Ada sedikit tekanan untuk berlaku seragam itu, bukan kerena agama atau moral, tetapi karena
banyak orang telah berbuat demikian sehingga lain-lainnya juga tidak mau ketinggalan. Contoh jelas
adalah mode pada cara pakaian golongan wanita.

Kegemaran, ini adalah pola tingkah laku yang pendek sekali umurnya dan daya tariknya terletak
pada sifat kebaru-baruannya itu.
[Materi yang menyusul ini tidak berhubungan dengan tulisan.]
-- ==== Sys2Proof/Certificates/Slice0/Obligations.lean ====
section
/-! DEFINITION. Obligations.lean: the statements about the model, for the provers. -/

open Sys2Proof Sys2Proof.Machine

/-! ## The part as a whole -/

/-- A step is the front command's meaning on the state with the queue's rest; with no command waiting the part idles (log 2,
the model's choice). -/
def Obligations.StepRunsTheFrontCommand : Prop :=
  (∀ (s : State) (c : Instr) (cs : List Instr), s.pending = c :: cs → step s = exec c { s with pending := cs }) ∧
  (∀ s : State, s.pending = [] → step s = .next s)

/-- Every command has an outcome: no event of the part stops it (00, "Events": an event is taken whole). That a command whose
event cannot occur has one too (log 1), and that the commands waiting outside the part stay, at a power-on reset as well (log
24), are the model's choices. -/
def Obligations.EveryCommandAnswersNext : Prop :=
  ∀ (c : Instr) (s : State), ∃ t, exec c s = .next t ∧ t.pending = s.pending

/-- Each block's state is changed by the events that block takes. The manual's exceptions: a classification clears the frame it
takes from its receiver and places it in one of three input queues (R29, R30, R136); the agent's events put a frame in the
replicator's handoff and change nothing else there (R168; that the slot is the replicator's is log 12, the model's choice); a
granted requester writes the frame into the blocks of the record its answer names, and changes nothing else at the admission
unit (R61, R124, R128, R167). One more is the model's choice (log 28): when the RESTART's own reply is refused at T, or is sent
with no copy placed, the releases of its frame still on their way are taken within the answer's event, before the restart. -/
def Obligations.BlocksChangeAtTheirOwnEvents : Prop :=
  ∀ (c : Instr) (s t : State), c.home.isSome = true → exec c s = .next t →
    (t.node = s.node ∧ t.pins.straps = s.pins.straps ∧ ((∀ p st, c ≠ .linkChange p st) → t.pins = s.pins)) ∧
    ((c ≠ .refillExpiry → t.clock.tens = s.clock.tens) ∧ (c ≠ .timeCountTick → t.clock.millis = s.clock.millis)) ∧
    (∀ p, c.home ≠ some (.receiver p) → c ≠ .classify p → t.rx.get p = s.rx.get p) ∧
    (c.home ≠ some .classifier → t.cls = s.cls) ∧
    (c.home ≠ some .merge → (∀ p, c ≠ .classify p) → t.mrg = s.mrg) ∧
    (c.home ≠ some .replicator → c.home ≠ some .agent → (∀ p, c ≠ .classify p) → t.rep = s.rep) ∧
    (c.home = some .agent → t.rep = { s.rep with handoff := t.rep.handoff }) ∧
    (c.home ≠ some .egress → t.egr = s.egr) ∧
    (c.home ≠ some .agent → (∀ p, c ≠ .classify p) → t.agt = s.agt) ∧
    (∀ p, c = .classify p →
      t.rx.get p = { s.rx.get p with awaiting := none } ∧ t.mrg = { s.mrg with queue := t.mrg.queue } ∧
        t.rep = { s.rep with queue := t.rep.queue } ∧ t.agt = { s.agt with queue := t.agt.queue }) ∧
    (c.home ≠ some .admission → c ≠ .agentEnqueueAnswer → c ≠ .handoffAnswer →
      t.adm = s.adm ∨ ∃ ref bytes, s.granted c = some ref ∧
        t.adm =
          { s.adm with
            records := s.adm.records.map fun r => if r.id = ref.id then { r with bytes := bytes } else r }) ∧
    (c = .agentEnqueueAnswer →
      t.adm = s.adm ∨ ∃ o ref r rest, s.agt.output = some o ∧ o.restart = true ∧
        takeFirst selOutputAns s.net = some ((ref, r), rest) ∧ r ≠ .placed ∧
        t.adm = (State.takeReleases (s.took rest [.release ref]) ref).adm) ∧
    (c = .handoffAnswer →
      t.adm = s.adm ∨ ∃ o ref rest, s.agt.output = some o ∧ o.restart = true ∧
        takeFirst selHandoffAns s.net = some (.sent ref 0, rest) ∧
        t.adm = (State.takeReleases (s.took rest []) ref).adm)

/-- The active configuration changes at swaps, FULL restarts and power-on resets alone: the generation rises by exactly one
at each swap of the classifier and is set to 0 otherwise (R28); bank and parameters (R23, R27), policers and quotas (R97,
R102) and limits (R149) are in force from one such event to the next. While a shadow whose swap is asked for keeps the
limits that the check tests, every step keeps the active configuration within them: no own key, quotas of 2032 in all, 160 of
limits at each port; and a swap is asked for by a commit alone, COMMITTING is entered with a CHECKED shadow alone, and a shadow
becomes CHECKED alone when the answer taken, which a deferred one precedes (log 6), is the last of its check and the check has
no failure (R190 to R193). -/
def Obligations.ConfigurationChangesAtSwapsAndResets : Prop :=
  (∀ s t : State, s.ActiveOk → s.SwapsChecked → step s = .next t → t.ActiveOk) ∧
  (∀ (c : Instr) (s t : State), exec c s = .next t →
    (∀ b, .swap b ∈ t.net → .swap b ∈ s.net ∨ (c = .preferredLaneAnswer ∧ s.agt.commit.isSome = true)) ∧
    (t.agt.mode = .committing → s.agt.mode = .committing ∨ ∃ rem, t.agt.shadow = .checked rem) ∧
    (∀ rem, t.agt.shadow = .checked rem →
      s.agt.shadow = .checked rem ∨ ∃ r a rest w, c = .checkReadAnswer r ∧
        (takeFirst (selCheckAns r) s.agt.deferred = some (a, rest) ∨
          takeFirst (selCheckAns r) s.agt.deferred = none ∧ takeFirst (selCheckAns r) s.net = some (a, rest)) ∧
        s.agt.check.map (fun x => x.entered r a) = some w ∧ w.waiting = [] ∧ w.fault s.node = none)) ∧
  ∀ (c : Instr) (s t : State), exec c s = .next t →
    (classifierChange c = false → t.cls.bank = s.cls.bank ∧ t.cls.params = s.cls.params) ∧
    (t.cls.gen = s.cls.gen ∨ (c = .classifierSwap ∧ t.cls.gen = s.cls.gen + 1) ∨
      ((c = .classifierFullRestart ∨ ∃ x l0 l1 lt, c = .powerOnReset x l0 l1 lt) ∧ t.cls.gen = 0)) ∧
    (admissionChange c = false → t.adm.policerConfig = s.adm.policerConfig ∧ t.adm.quotas = s.adm.quotas) ∧
    (limitChange c = false → t.egr.limits = s.egr.limits)

/-- A message is taken first in, first out among those its event picks, the others keeping their order (00, "Events"; log 8);
an event whose message is not on its way changes nothing (log 1, the model's choice). An entry enters the merge or the
replicator input queue at its tail while there is room; otherwise the frame is an input-overrun of its port (R40, R50,
R120). -/
def Obligations.MessagesAndEntriesKeepTheirOrder : Prop :=
  (∀ (α : Type) (sel : Msg → Option α) (a : α) (ms rest : List Msg),
    takeFirst sel ms = some (a, rest) ↔
      ∃ pre m post, ms = pre ++ m :: post ∧ (∀ x ∈ pre, sel x = none) ∧ sel m = some a ∧ rest = pre ++ post) ∧
  (∀ (α : Type) (sel : Msg → Option α) (k : α → State → State) (s : State),
    ((∀ m ∈ s.net, sel m = none) → s.onMsg sel k = .next s) ∧
    (∀ a rest, takeFirst sel s.net = some (a, rest) → s.onMsg sel k = .next (k a { s with net := rest }))) ∧
  (∀ (s : State) (p : Port) (e : MergeEntry),
    s.toMerge p e =
      if s.mrg.queue.length < 16 then { s with mrg := { s.mrg with queue := s.mrg.queue ++ [e] } }
      else { s with cls := { s.cls with overrun := s.cls.overrun.set p (bump (s.cls.overrun.get p)) } }) ∧
  (∀ (s : State) (e : RepEntry),
    s.toReplicator e =
      if s.rep.queue.length < 8 then { s with rep := { s.rep with queue := s.rep.queue ++ [e] } }
      else { s with cls := { s.cls with overrun := { s.cls.overrun with t := bump s.cls.overrun.t } } })

/-! ## Laws of the device -/

/-- The part right after reset keeps every law, and so does the part after any power-on reset. -/
def Obligations.ResetIsLawful : Prop :=
  State.reset.Lawful ∧ ∀ straps links, (State.powerOn straps links).Lawful

/-- The input queues never hold more than 16, 8 and 4 entries (R50, R120, R155), so the store of 37 staging buffers always has
the buffer that a frame start takes (R133, R134). -/
def Obligations.StepKeepsQueueBounds : Prop :=
  ∀ s t : State, s.QueuesOk → step s = .next t → t.QueuesOk ∧ t.stagingInUse ≤ 37

/-- The law of R23: no bank ever holds more than 384 records or records out of strictly ascending key order. -/
def Obligations.StepKeepsBankOrder : Prop :=
  ∀ s t : State, s.cls.BanksOk → step s = .next t → t.cls.BanksOk

/-- The law of R97: every policer's credit lies between 0 and its ceiling. -/
def Obligations.StepKeepsCreditsWithinCeilings : Prop :=
  ∀ s t : State, s.adm.CreditsOk → step s = .next t → t.adm.CreditsOk

/-- The accounts of frame memory balance at every step: 2048 blocks in all, each pool's and the reserve's in-use count the
blocks of its records, the reserve within 16 and always available, each record referred to (R101 to R103, R107, R109). -/
def Obligations.StepKeepsFrameMemoryAccounts : Prop :=
  ∀ s t : State, s.adm.MemoryOk → step s = .next t → t.adm.MemoryOk

/-- At every step a port keeps within its 160 descriptor slots, transmits only when UP, and never idles when UP with a
PLACED copy at the head of a queue (R139, R143, R146). -/
def Obligations.StepKeepsPortsWithinSlotsAndBusy : Prop :=
  ∀ s t : State, s.egr.Ok → step s = .next t → t.egr.Ok

/-- The notice list keeps at most one entry of each kind, each counting 1 to 65535 occurrences (R210). -/
def Obligations.StepKeepsNoticeList : Prop :=
  ∀ s t : State, s.agt.NoticesOk → step s = .next t → t.agt.NoticesOk

/-- Each key keeps one stream at the merge engine and one at the replicator, and at most 1024 frames are held (R46, R78,
R118). -/
def Obligations.StepKeepsStreamsAndHoldTable : Prop :=
  ∀ s t : State, s.StreamsOk → step s = .next t → t.StreamsOk

/-- The agent's states keep what goes with them: a session in SESSION, CHECKING and COMMITTING, none and an ABSENT shadow in
NO-SESSION, and one operation under way where the state says so (R156, R161, R179). -/
def Obligations.StepKeepsSessionLaw : Prop :=
  ∀ s t : State, s.agt.Ok → step s = .next t → t.agt.Ok

/-! ## Power-on reset and receivers -/

/-- A power-on reset latches the straps and the link indications (R36, R131, R138, R151, R154) and gives every part of every block
its reset value (R44, R74, R116, R131, R138, R151, R177, R203, R209, R214). The model's choices: the commands waiting outside
the part stay and nothing is left between blocks (log 24); the model's clocks start at 0 (log 3); its own numbers start at 0
but for that of the next transmission, which runs on (log 7). -/
def Obligations.PowerOnResetLatchesAndClears : Prop :=
  ∀ (x : Byte) (l0 l1 lt : Link) (s : State),
    let rx (st : Link) : Receiver :=
      { link := st, reception := none, awaiting := none, received := 0, badCheck := 0, badLength := 0, overrun := 0 }
    let port (st : Link) : PortEgress :=
      { link := st, queues := ⟨[], [], [], []⟩, limits := ⟨40, 40, 40, 40⟩, tx := none, transmitted := 0, aborted := 0,
        flushed := 0 }
    exec (.powerOnReset x l0 l1 lt) s = .next
      { pins := { straps := x, link := ⟨l0, l1, lt⟩ }, node := x, clock := { tens := 0, millis := 0 },
        rx := ⟨rx l0, rx l1, rx lt⟩,
        cls :=
          { bank := [], gen := 0, shadow := none, links := ⟨l0, l1⟩, overrun := ⟨0, 0, 0⟩,
            params :=
              { unknownInbound := .preferredLane, preferredLane := .l0, unknownOutbound := .discard, unknownPool := 0,
                noticeDestination := .off, noticeInterval := 100, sessionTimeout := 30, managementClass := .c3 },
            counts :=
              { badHeader := 0, noTrail := 0, strayTrail := 0, crossed := ⟨0, 0⟩, wrongDirection := 0, unknownInbound := 0,
                unknownOutbound := 0, requestOverrun := 0 } },
        mrg :=
          { streams := [], gen := 0, mgmt := { born := 0, rogue := 0, tracking := none },
            mgmtCounts :=
              { passed := 0, duplicate := 0, late := 0, outOfWindow := 0, lost := 0, resets := 0, withdrawnHeld := 0,
                noHold := 0, queueFull := 0 },
            withdrawn := 0, queue := [], hand := none, handNo := 0, deferred := [], pending := [], bornNo := 0 },
        adm :=
          { policers := .replicate 64 { enabled := false, ceiling := 64, refill := 1, credit := 0 },
            quotas := #v[2032, 0, 0, 0, 0, 0, 0, 0], inUse := #v[0, 0, 0, 0, 0, 0, 0, 0], reserve := 0, free := 2048,
            records := [], nextId := 0, restarts := 0, shadow := none, counts := [], replyNoBuffer := 0 },
        rep :=
          { streams := [], gen := 0, pending := [], preferred := .l0, links := ⟨l0, l1⟩,
            reply := { nxt := 0, restart := true }, replyCounts := { sent := 0, refused := ⟨0, 0⟩ }, withdrawn := 0,
            unsent := 0, queue := [], handoff := none, hand := none, handNo := 0, requestWaiting := false,
            late := [] },
        egr := { ports := ⟨port l0, port l1, port lt⟩, shadow := none, restarts := 0, nextPlace := 0, nextTx := s.egr.nextTx },
        agt :=
          { mode := .noSession, session := none, shadow := .absent, progress := none, check := none, commit := none,
            restart := none, discard := none, cache := none, queue := [], hand := none, ready := none, output := none,
            deferred := [], expiryDeferred := false, notices := [], handed := none, pacing := 100,
            params :=
              { noticeDestination := .off, noticeInterval := 100, sessionTimeout := 30, managementClass := .c3 },
            timeCount := 0, unsent := 0 },
        net := [], pending := s.pending }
Umpamanya cara berpakaian istimewa untuk sementara waktu,
riasan rambut, model sepatu yang istimewa, dst Kegila-gilaan, juga umumnya pendek sekali dan
daya tariknya baru dan serem.

Contohnya seperti saling bermusuhan antara kelompok- kelompok pemuda, ngebut dengan sepeda
motor, pemborongan barang-barang karena takut harganya naik, Epidemic sosiologi, hal ini
mengenai penularan sosial dalam lapisan masyarakat yang luas. Biasanya dengan penuh emosi dan
adanya kepentingan umum, kadang-kadang bersifat penyakit psychis.

Contohnya seperti upacara magis dalam masa-masa genting. Sikap bermusuhan terhadap golongan
tertentu, sikap takut dan gelisah terhadap keadaan ekonomi yang memburuk Gerakan masa,yang
terdiri dari kerusuhan, kerusuhan sebagai aksi protes yang telah dikoordinasikan, tetapi secara
spontan oleh berbagai lapisan masyarakat dimana-mana, karena merasa tidak puas dengan kondisi
yang ada dan kegelisahan sosial. Gerakan masa berbeda dengan gerakan sosial, karana yang
pertama tidak ada rencana dan pimpinan yang tersusun rapi.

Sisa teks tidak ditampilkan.